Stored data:
————————
-- ==== Sys2Proof/Machine/Jump.lean ====
section
/-! DEFINITION. JMP_NE (spec/42_jump.md R61). -/

namespace Sys2Proof.Machine

/-- JMP_NE (R61): with `flag = 0`, `pc <- a`, and the target is checked; else `pc <- p + 5`, and it is not. -/
def execJmpNe (a : Word) (s : State) : Host.Outcome State Fault Refusal :=
  finish s do
    if jumpTaken s.flag then
      let t ← jumpTarget s a
      return s.jump t
    else
      return s.advance 5

end Sys2Proof.Machine
end

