/-! ### What a header makes of operand bytes -/

/-- The instruction read under a header has that header. -/
@[simp] theorem header_instr (hd : Header) (ops : List Byte) : (hd.instr ops).header = hd := by
  obtain ⟨op, sm⟩ := hd
  cases op with
  | mov => cases sm <;> rfl
  | halt => rfl
  | inc => rfl
  | cmp => rfl
  | jmpNe => rfl

/-- A decoded instruction is well-formed: each index was read from the field that must hold it. -/
theorem wellFormed_instr (hd : Header) (ops : List Byte) : (hd.instr ops).WellFormed = true := by
  have hbyte : decide ((operandByte ops 0).toNat < 256) = true := decide_eq_true (operandByte ops 0).isLt
  obtain ⟨op, sm⟩ := hd
  cases op with
  | mov =>
    cases sm with
    | regToReg =>
      exact Bool.and_eq_true_iff.2 ⟨decide_eq_true (hiNibble _).isLt, decide_eq_true (loNibble _).isLt⟩
    | memToReg => exact hbyte
    | regToMem => exact hbyte
    | memToMem => rfl
  | halt => rfl
  | inc => exact hbyte
  | cmp => exact hbyte
  | jmpNe => rfl

/-- The instruction read from enough operand bytes has the first of them for its own. -/
theorem operands_instr {hd : Header} {ops : List Byte} (h : hd.operandBytes ≤ ops.length) :
    (hd.instr ops).operands = ops.take hd.operandBytes := by
  obtain ⟨op, sm⟩ := hd
  cases op with
  | mov =>
    cases sm with
    | regToReg =>
      rw [Header.instr, Instr.operands, BitVec.ofNat_toNat, BitVec.ofNat_toNat, BitVec.setWidth_eq, BitVec.setWidth_eq,
        joinNibbles_nibbles]
      exact (take_one_operands h).symm
    | memToReg => exact register_word_eq_take h
    | regToMem => exact register_word_eq_take h
    | memToMem =>
      have hd : leBytes 4 (operandWord ops 0) = ops.take 4 := leBytes_operandWord (Nat.le_trans (by decide) h)
      have hsrc : leBytes 4 (operandWord ops 4) = (ops.drop 4).take 4 := leBytes_operandWord h
      exact (congrArg₂ (· ++ ·) hd hsrc).trans List.take_add.symm
  | halt => rfl
  | inc => exact register_byte_eq_take h
  | cmp => exact register_word_eq_take h
  | jmpNe => exact leBytes_operandWord (i := 0) h

/-! ### The statements -/

/-- Settles O4: the header of the encoding is the instruction's own, and reads its operand bytes back. -/
theorem decodeOfEncode : Obligations.DecodeOfEncode := by
  intro i rest h
  rw [encode_eq, List.cons_append, decode_cons_eq_ok_iff]
  refine ⟨i.header, decodeHeader_encodeHeader _ _, ?_, (instr_header_operands h rest).symm, ?_⟩
  · rw [List.length_append, length_operands]
    exact Nat.le_add_right _ _
  · rw [← length_operands, List.drop_left]

/-- Settles O5: the header byte is the encoding of the header read from it, and the operand bytes taken are those of the
instruction. -/
theorem encodeOfDecode : Obligations.EncodeOfDecode := by
  intro bytes i rest h
  cases bytes with
  | nil => cases h
  | cons b ops =>
    obtain ⟨hd, hhd, hlen, rfl, rfl⟩ := decode_cons_eq_ok_iff.1 h
    refine ⟨wellFormed_instr hd ops, ?_⟩
    rw [encode_eq, header_instr, operands_instr hlen, ← decodeHeader_eq_ok_iff.1 hhd, List.cons_append,
      List.take_append_drop]

/-- Settles O1: the decoder run on each word. -/
theorem sampleWordsDecode : Obligations.SampleWordsDecode :=
  ⟨rfl, rfl, rfl, rfl, rfl, rfl, rfl, rfl, rfl, rfl, rfl⟩

end Sys2Proof
end

section
/-! PROOFS. What each instruction does where it can complete (spec/41_alu.md, spec/42_jump.md, spec/43_mov.md), and where
its data addresses or its target fault (spec/60_exceptions.md R69). -/

namespace Sys2Proof.Machine

/-! ### Registers, flag and sequencing -/

/-- Settles O11: HALT has no check. -/
theorem haltCompletes : Obligations.HaltCompletes := fun _ _ => rfl

/-- Settles O12: the index is legal, so INC does not fault. -/
theorem incCompletes : Obligations.IncCompletes := by
  intro sm r s h
  obtain ⟨_, e⟩ := (execInc_cases r s).resolve_right (by omega)
  exact e

/-- A compare sets the flag or leaves it (R59). -/
theorem flagAfterCompare_eq_or (flag : Bool) (x v : Word) : flagAfterCompare flag x v = (flag || x == v) := by
  rw [Bool.eq_iff_iff, flagAfterCompare_eq_true_iff, Bool.or_eq_true, beq_iff_eq]

/-- Settles O13: the index is legal, so CMP does not fault. -/
theorem cmpCompletes : Obligations.CmpCompletes := by
  intro sm r v s h
  obtain ⟨_, e⟩ := (execCmp_cases r v s).resolve_right (by omega)
  rw [← flagAfterCompare_eq_or]
  exact e

/-- Settles O14: a set flag falls through, a clear one jumps to a target that lies in memory. -/
theorem jmpNeCompletes : Obligations.JmpNeCompletes := by
  intro sm a s h
  rcases execJmpNe_cases a s with ⟨hset, e⟩ | ⟨hclear, _, e⟩ | ⟨hclear, hout, _⟩
  · rw [if_pos hset]
    exact e
  · rw [if_neg (Bool.eq_false_iff.1 hclear)]
    exact e
  · rcases h with hset | hin
    · cases hclear.symm.trans hset
    · omega

/-- Settles O15: both indices are legal, so the move does not fault. -/
theorem movRRCompletes : Obligations.MovRRCompletes := by
  intro a b s ha hb
  obtain ⟨_, _, e⟩ := (execMovRR_cases a b s).resolve_right (by omega)
  exact e

/-! ### Memory -/

/-- Settles O16: the index and the range are legal, so the load does not fault. -/
theorem movLoadCompletes : Obligations.MovLoadCompletes := by
  intro r a s h hfit
  obtain ⟨_, _, e⟩ := (execMovLoad_cases r a s).resolve_right (by omega)
  rw [← loadedWord_readBytes_movw]
  exact e

/-- Settles O17: the index and the range are legal, so the store does not fault, and it is one write. -/
theorem movStoreCompletes : Obligations.MovStoreCompletes := by
  intro r a s h hm hfit
  obtain ⟨_, _, e⟩ := (execMovStore_cases r a s).resolve_right (by omega)
  refine ⟨_, e, rfl, ⟨rfl, rfl, rfl, rfl, rfl⟩, writeBytes_wf hm _ _,
    fun i hi => read_writeBytes_leBytes hm _ _ i s.regs[r] hi, fun k hk => read_writeBytes_outside s.mem _ k _ ?_⟩
  rwa [storedBytes_length]
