-- ==== Sys2Proof/WellFormed.lean ====
section
/-! DEFINITION. Which instructions an input transaction can stand for. Every operand of every class takes every value of its
width, but for the frame of FRAME_BADCSUM (30_encoding.md R85, R89). -/

namespace Sys2Proof

open Sys2Proof.Machine in
/-- A FRAME_BADCSUM frame is not the sentinel and its checksum is wrong (30_encoding.md R85, R89). -/
def Instr.wellFormed : Instr → Bool
  | .frameBadcsum frame _ => !frameIsSentinel frame && !frameChecksumValid frame
  | .reservedZero => true
  | .connect => true
  | .frameSentinel _ => true
  | .frameDataPos _ _ => true
  | .frameDataNeg _ _ => true
  | .rderr => true
  | .spAdd _ _ _ _ => true
  | .sensor _ _ => true
  | .tareSet _ => true
  | .tareGet => true
  | .reservedHigh _ => true

end Sys2Proof
end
————————
Work instruction:
Within the data above, pick out all lines holding the word "else".

Exercise answer:
/-- JMP_NE (R61): with `flag = 0`, `pc <- a`, and the target is checked; else `pc <- p + 5`, and it is not. -/
    else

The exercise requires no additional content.